● **Work instructions**: In the listing that follows, the range to quote begins at the line that has "refine ⟨?_, h⟩" and ends after the line that has "decides it. -/"; quote it verbatim and add nothing.

*** Opening Material to process ***

-- ==== Sys2Proof/Laws/Log.lean ====
section
/-! SUPPORT. The packed log fields byte by byte, the words a slot is read from, and what the stable insertion keeps
(44_log_unpacker.md R111, R113; 45_log_collection.md R131). -/

namespace Sys2Proof.Machine

/-! ## Bytes -/

theorem toNat_append_byte {n : Nat} (x : BitVec n) (y : BitVec 8) : (x ++ y).toNat = x.toNat * 256 + y.toNat := by
  have h : y.toNat < 2 ^ 8 := y.isLt
  rw [BitVec.toNat_append, Nat.shiftLeft_eq, Nat.mul_comm, ← Nat.two_pow_add_eq_or_of_lt h, Nat.mul_comm]

theorem hiByte_toNat (w : Word) : (hiByte w).toNat = w.toNat / 256 := by
  have h := w.isLt
  rw [hiByte, BitVec.extractLsb'_toNat, Nat.shiftRight_eq_div_pow]
  omega

theorem loByte_toNat (w : Word) : (loByte w).toNat = w.toNat % 256 := by
  rw [loByte, BitVec.extractLsb'_toNat, Nat.shiftRight_zero]

/-- The hourmeter's bytes, most significant first (R111). -/
theorem hourmeterField_eq_bytes (w0 w1 : Word) : hourmeterField w0 w1 = hiByte w1 ++ loByte w0 ++ hiByte w0 := by
  apply BitVec.eq_of_getLsbD_eq
  intro i hi
  simp only [hourmeterField, bswap32, joinWords, zext32, hiByte, loByte, BitVec.getLsbD_setWidth, BitVec.getLsbD_append,
    BitVec.getLsbD_extractLsb', BitVec.getLsbD_and, BitVec.getLsbD_or, BitVec.getLsbD_shiftLeft]
  interval_cases i <;> simp

/-- The alarm's bytes to the letter, most significant first (R113). -/
theorem alarmField_eq_bytes (w1 w2 : Word) : alarmField w1 w2 = loByte w2 ++ hiByte w2 ++ loByte w1 ++ (0 : BitVec 8) := by
  apply BitVec.eq_of_getLsbD_eq
  intro i hi
  simp only [alarmField, bswap32, joinWords, zext32, hiByte, loByte, BitVec.getLsbD_append, BitVec.getLsbD_extractLsb',
    BitVec.getLsbD_and, BitVec.getLsbD_or, BitVec.getLsbD_shiftLeft, BitVec.getLsbD_setWidth]
  interval_cases i <;> simp

/-! ## Words -/

theorem bufferWord_congr {n : Nat} {b b' : Buffer n} (i : Fin n) (h : b.words[(i : Nat)]? = b'.words[(i : Nat)]?) :
    bufferWord b i = bufferWord b' i := by
  rw [bufferWord_eq_getD, bufferWord_eq_getD, List.getD_eq_getElem?_getD, List.getD_eq_getElem?_getD, h]

theorem bufferWord_logSlot (buf : Buffer 512) (i : Fin 32) (j : Fin 16) :
    bufferWord (logSlot buf i) j = buf.words.getD (16 * i + j) 0 := by
  rw [bufferWord_eq_getD, List.getD_eq_getElem?_getD, List.getD_eq_getElem?_getD]
  simp [logSlot, List.getElem?_drop]

theorem decodeLogDay_isSome (slot : Buffer 16) :
    (decodeLogDay slot).isSome = !isSentinel (hourmeterField (bufferWord slot 0) (bufferWord slot 1)) := by
  unfold decodeLogDay
  simp only
  split <;> simp_all

/-! ## Insertion -/

theorem insertByHourmeter_perm (r : LogDayRecord) (rs : List LogDayRecord) : (insertByHourmeter r rs).Perm (r :: rs) := by
  induction rs with
  | nil => exact .refl _
  | cons q qs ih =>
    unfold insertByHourmeter
    split
    · exact .refl _
    · exact (ih.cons q).trans (.swap _ _ _)

theorem insertByHourmeter_sorted (r : LogDayRecord) (rs : List LogDayRecord)
    (h : rs.Pairwise fun p q => p.hourmeter.toNat ≤ q.hourmeter.toNat) :
    (insertByHourmeter r rs).Pairwise fun p q => p.hourmeter.toNat ≤ q.hourmeter.toNat := by
  induction rs with
  | nil => simp [insertByHourmeter]
  | cons q qs ih =>
    unfold insertByHourmeter
    rw [List.pairwise_cons] at h
    split <;> rename_i hle <;> rw [BitVec.le_def] at hle
    · rw [List.pairwise_cons, List.pairwise_cons]
      refine ⟨?_, h⟩
      intro x hx
      rcases List.mem_cons.1 hx with rfl | hx
      · exact hle
      · exact hle.trans (h.1 x hx)
    · rw [List.pairwise_cons]
      refine ⟨?_, ih h.2⟩
      intro x hx
      rcases List.mem_cons.1 ((insertByHourmeter_perm r qs).mem_iff.1 hx) with rfl | hx
      · omega
      · exact h.1 x hx

/-- Equal keys keep their order. -/
theorem insertByHourmeter_filter (r : LogDayRecord) (rs : List LogDayRecord) (h : Hourmeter) :
    (insertByHourmeter r rs).filter (fun r => r.hourmeter == h) = (r :: rs).filter (fun r => r.hourmeter == h) := by
  induction rs with
  | nil => rfl
  | cons q qs ih =>
    unfold insertByHourmeter
    split
    · rfl
    · rename_i hle
      rw [List.filter_cons, ih]
      have hne : ¬ (q.hourmeter == h && r.hourmeter == h) := by
        simp only [Bool.and_eq_true, beq_iff_eq, not_and]
        rintro h1 h2
        exact hle (by rw [h1, h2]; exact BitVec.le_refl _)
      by_cases h1 : q.hourmeter == h <;> by_cases h2 : r.hourmeter == h <;> simp_all

end Sys2Proof.Machine
end

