/-- Settles O44, by induction on the trace: a block uses its failed attempts and the one that decides it. -/
theorem logicalReadAttemptsAreBounded : Obligations.LogicalReadAttemptsAreBounded := by
  intro blocks answers out waits rest h
  replace h := logicalReadTrace_of_eq_some h
  induction h with
  | done rest => exact ⟨[], rfl, by simp [wordsOfBlocks_zero]⟩
  | exhausted b bs failed last rest _ two => exact ⟨failed ++ [last], by simp, 0, b, by simp [two]⟩
  | blockRead b bs failed ws more out waits rest _ atMostTwo length _ ih =>
    obtain ⟨used, rfl, hout⟩ := ih
    refine ⟨failed ++ .ok ws :: used, by simp, ?_⟩
    cases out with
    | ok words =>
      obtain ⟨hge, hle, hwaits, hwords⟩ := hout
      simp only [Except.map, List.length_append, List.length_cons, wordsOfBlocks_cons, length, hwords, and_true]
      omega
    | error addr =>
      obtain ⟨k, b', hk, haddr, hge, hle, hwaits⟩ := hout
      refine ⟨k + 1, b', by simpa using hk, haddr, ?_⟩
      simp only [List.length_append, List.length_cons]
      omega

end Sys2Proof.Machine

/-! PROOFS. The state machine refines `logical_read`: a block's failed attempts and the waits after them, the three ways a block ends,
and so by induction on the trace of the procedure the whole read, from the operation to its response (46_block_reader.md R142, R144,
R147-R150, R155). -/

namespace Sys2Proof.Machine

variable {s : State} {j : Job} {b : Block} {c : Caller} {rest : List Move}

/-! ## What a read adds to the history (R25) -/

/-- `h` holds so many attempts and so many waits, all of them the caller's. -/
structure HistoryOf (c : Caller) (attempts waits : Nat) (h : List BusEvent) : Prop where
  memReads : memReadCount h = attempts
  waits : waitCount h = waits
  caller : ∀ e ∈ h, e.caller = c

theorem historyOf_nil (c : Caller) : HistoryOf c 0 0 [] := ⟨rfl, rfl, by simp⟩

section
variable {m w : Nat} {h : List BusEvent}

theorem HistoryOf.cons_memRead (hh : HistoryOf c m w h) (addr : Word) (count : Nat) (a : Answer) :
    HistoryOf c (m + 1) w (.memRead c addr count a :: h) where
  memReads := (List.countP_cons_of_pos rfl).trans (congrArg _ hh.memReads)
  waits := hh.waits
  caller := List.forall_mem_cons.2 ⟨rfl, hh.caller⟩

theorem HistoryOf.cons_waited (hh : HistoryOf c m w h) : HistoryOf c m (w + 1) (.waited c :: h) where
  memReads := hh.memReads
  waits := (List.countP_cons_of_pos rfl).trans (congrArg _ hh.waits)
  caller := List.forall_mem_cons.2 ⟨rfl, hh.caller⟩

/-- The events of a block's failed attempts, each with the wait after it. -/
def retryEvents (c : Caller) (b : Block) (failed : List Answer) : List BusEvent :=
  failed.flatMap fun a => [.memRead c b.addr b.count a, .waited c]

theorem HistoryOf.append_retryEvents (hh : HistoryOf c m w h) (b : Block) (failed : List Answer) :
    HistoryOf c (failed.length + m) (failed.length + w) (retryEvents c b failed ++ h) := by
  induction failed with
  | nil => simpa [retryEvents] using hh
  | cons a more ih =>
    rw [List.length_cons, Nat.add_right_comm _ 1 m, Nat.add_right_comm _ 1 w]
    exact ih.cons_waited.cons_memRead b.addr b.count a

end

/-! ## Failed attempts -/

/-- The state after failed attempts of the block in progress and the waits after them, with `rest` to come. -/
def State.retried (s : State) (c : Caller) (b : Block) (failed : List Answer) (rest : List Move) : State :=
  { s with agenda := rest, waiting := false, attempt := s.attempt + failed.length, history := s.history ++ retryEvents c b failed }

/-- What a read leaves does not depend on the attempts it has taken, but for the history. -/
theorem State.afterRead_retried (s : State) (failed : List Answer) (resp : Response) (h : List BusEvent) :
    (s.retried c b failed rest).afterRead c resp h = s.afterRead c resp (retryEvents c b failed ++ h) := by
  simp [State.afterRead, State.retried, State.endRead, State.answerTo]

/-- Two moves for a failed attempt before the third: the wait begins and ends. -/
theorem runFor_attemptFailed {a : Answer} (attempting : s.phase = .attempting) (notWaiting : s.waiting = false)
    (job : s.job = some j) (block : j.kind.blocks[s.k]? = some b) (fails : a.wordsOf b.count = none)
    (agenda : s.agenda = .answer a :: .reader :: rest) (hleft : s.attempt < 3) (n : Nat) :
    runFor (n + 2) s = runFor n (s.retried j.caller b [a] rest) := by
  have failed := (step_answer_failed agenda attempting notWaiting job block fails).trans (congrArg _ (if_pos hleft))
  have waited := step_reader_waiting (rest := rest)
    (s := (({ s with agenda := .reader :: rest } : State).record (.memRead j.caller b.addr b.count a)).beginWait)
    rfl attempting rfl job
  rw [runFor_succ_of_next failed, runFor_succ_of_next waited]
  simp [State.record, State.beginWait, State.endWait, State.retried, retryEvents]

/-- The failed attempts of a block that come before its last one. -/
theorem runFor_attemptsFailed (failed : List Answer) (s : State) (attempting : s.phase = .attempting)
    (notWaiting : s.waiting = false) (job : s.job = some j) (block : j.kind.blocks[s.k]? = some b)
    (fails : ∀ a ∈ failed, a.wordsOf b.count = none) (agenda : s.agenda = answersThenReader failed ++ rest)
    (hleft : s.attempt + failed.length ≤ 3) (n : Nat) :
    runFor (n + 2 * failed.length) s = runFor n (s.retried j.caller b failed rest) := by
  induction failed generalizing s with
  | nil =>
    obtain rfl : s.agenda = rest := agenda
    simp [State.retried, retryEvents, ← notWaiting]
  | cons a more ih =>
    rw [List.length_cons] at hleft
    obtain ⟨fails_a, fails_more⟩ := List.forall_mem_cons.1 fails
    have one := runFor_attemptFailed (rest := answersThenReader more ++ rest) attempting notWaiting job block fails_a agenda
      (by omega) (n + 2 * more.length)
    have others := ih (s.retried j.caller b [a] _) attempting rfl job block fails_more rfl
      (by simp only [State.retried, List.length_singleton]; omega)
    rw [List.length_cons, Nat.mul_succ, ← Nat.add_assoc, one, others]
    simp [State.retried, retryEvents, Nat.add_assoc, Nat.add_comm 1]

/-- Two moves for the third failed attempt: the read is over and answered with the block's base address (R147). -/
theorem runFor_exhausted {a : Answer} (attempting : s.phase = .attempting) (notWaiting : s.waiting = false)
    (job : s.job = some j) (block : j.kind.blocks[s.k]? = some b) (fails : a.wordsOf b.count = none)
    (agenda : s.agenda = [.answer a, .reader]) (hthird : s.attempt = 3) :
    runFor 2 s =
      .next (s.afterRead j.caller (.err (.transportError b.addr)) [.memRead j.caller b.addr b.count a]) := by
  have failed := (step_answer_failed agenda attempting notWaiting job block fails).trans (congrArg _ (if_neg (by simp [hthird])))
  exact (runFor_succ_of_next failed).trans (runFor_succ_of_next (step_reader_exhausted rfl rfl job block))

/-! ## A logical read -/

/-- What a read of `kind` that has the words `asm` is answered with when its blocks left come to `out`. -/
def outcomeResponse (kind : ReadKind) (asm : List Word) (out : Except Word (List Word)) : Option Response :=
  match out with
  | .ok ws => readResponse kind (asm ++ ws)
  | .error addr => some (.err (.transportError addr))

theorem outcomeResponse_append (kind : ReadKind) (asm ws : List Word) (out : Except Word (List Word)) :
    outcomeResponse kind (asm ++ ws) out = outcomeResponse kind asm (out.map (ws ++ ·)) := by
  cases out <;> simp [outcomeResponse, Except.map]

theorem answersThenReader_append_cons (failed : List Answer) (a : Answer) (more : List Answer) :
    answersThenReader (failed ++ a :: more) = answersThenReader failed ++ .answer a :: .reader :: answersThenReader more := by
  simp [answersThenReader]

theorem getElem?_and_drop_succ_of_drop_eq_cons {blocks bs : List Block} {k : Nat} (h : blocks.drop k = b :: bs) :
    blocks[k]? = some b ∧ blocks.drop (k + 1) = bs := by
  rw [← List.head?_drop, ← List.tail_drop, h]
  exact ⟨rfl, rfl⟩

*** Closing Material to process ***

● **Answer box**:
      refine ⟨?_, h⟩
      intro x hx
      rcases List.mem_cons.1 hx with rfl | hx
      · exact hle
      · exact hle.trans (h.1 x hx)
    · rw [List.pairwise_cons]
      refine ⟨?_, ih h.2⟩
      intro x hx
      rcases List.mem_cons.1 ((insertByHourmeter_perm r qs).mem_iff.1 hx) with rfl | hx
      · omega
      · exact h.1 x hx

/-- Equal keys keep their order. -/
theorem insertByHourmeter_filter (r : LogDayRecord) (rs : List LogDayRecord) (h : Hourmeter) :
    (insertByHourmeter r rs).filter (fun r => r.hourmeter == h) = (r :: rs).filter (fun r => r.hourmeter == h) := by
  induction rs with
  | nil => rfl
  | cons q qs ih =>
    unfold insertByHourmeter
    split
    · rfl
    · rename_i hle
      rw [List.filter_cons, ih]
      have hne : ¬ (q.hourmeter == h && r.hourmeter == h) := by
        simp only [Bool.and_eq_true, beq_iff_eq, not_and]
        rintro h1 h2
        exact hle (by rw [h1, h2]; exact BitVec.le_refl _)
      by_cases h1 : q.hourmeter == h <;> by_cases h2 : r.hourmeter == h <;> simp_all

end Sys2Proof.Machine
end

/-- Settles O44, by induction on the trace: a block uses its failed attempts and the one that decides it. -/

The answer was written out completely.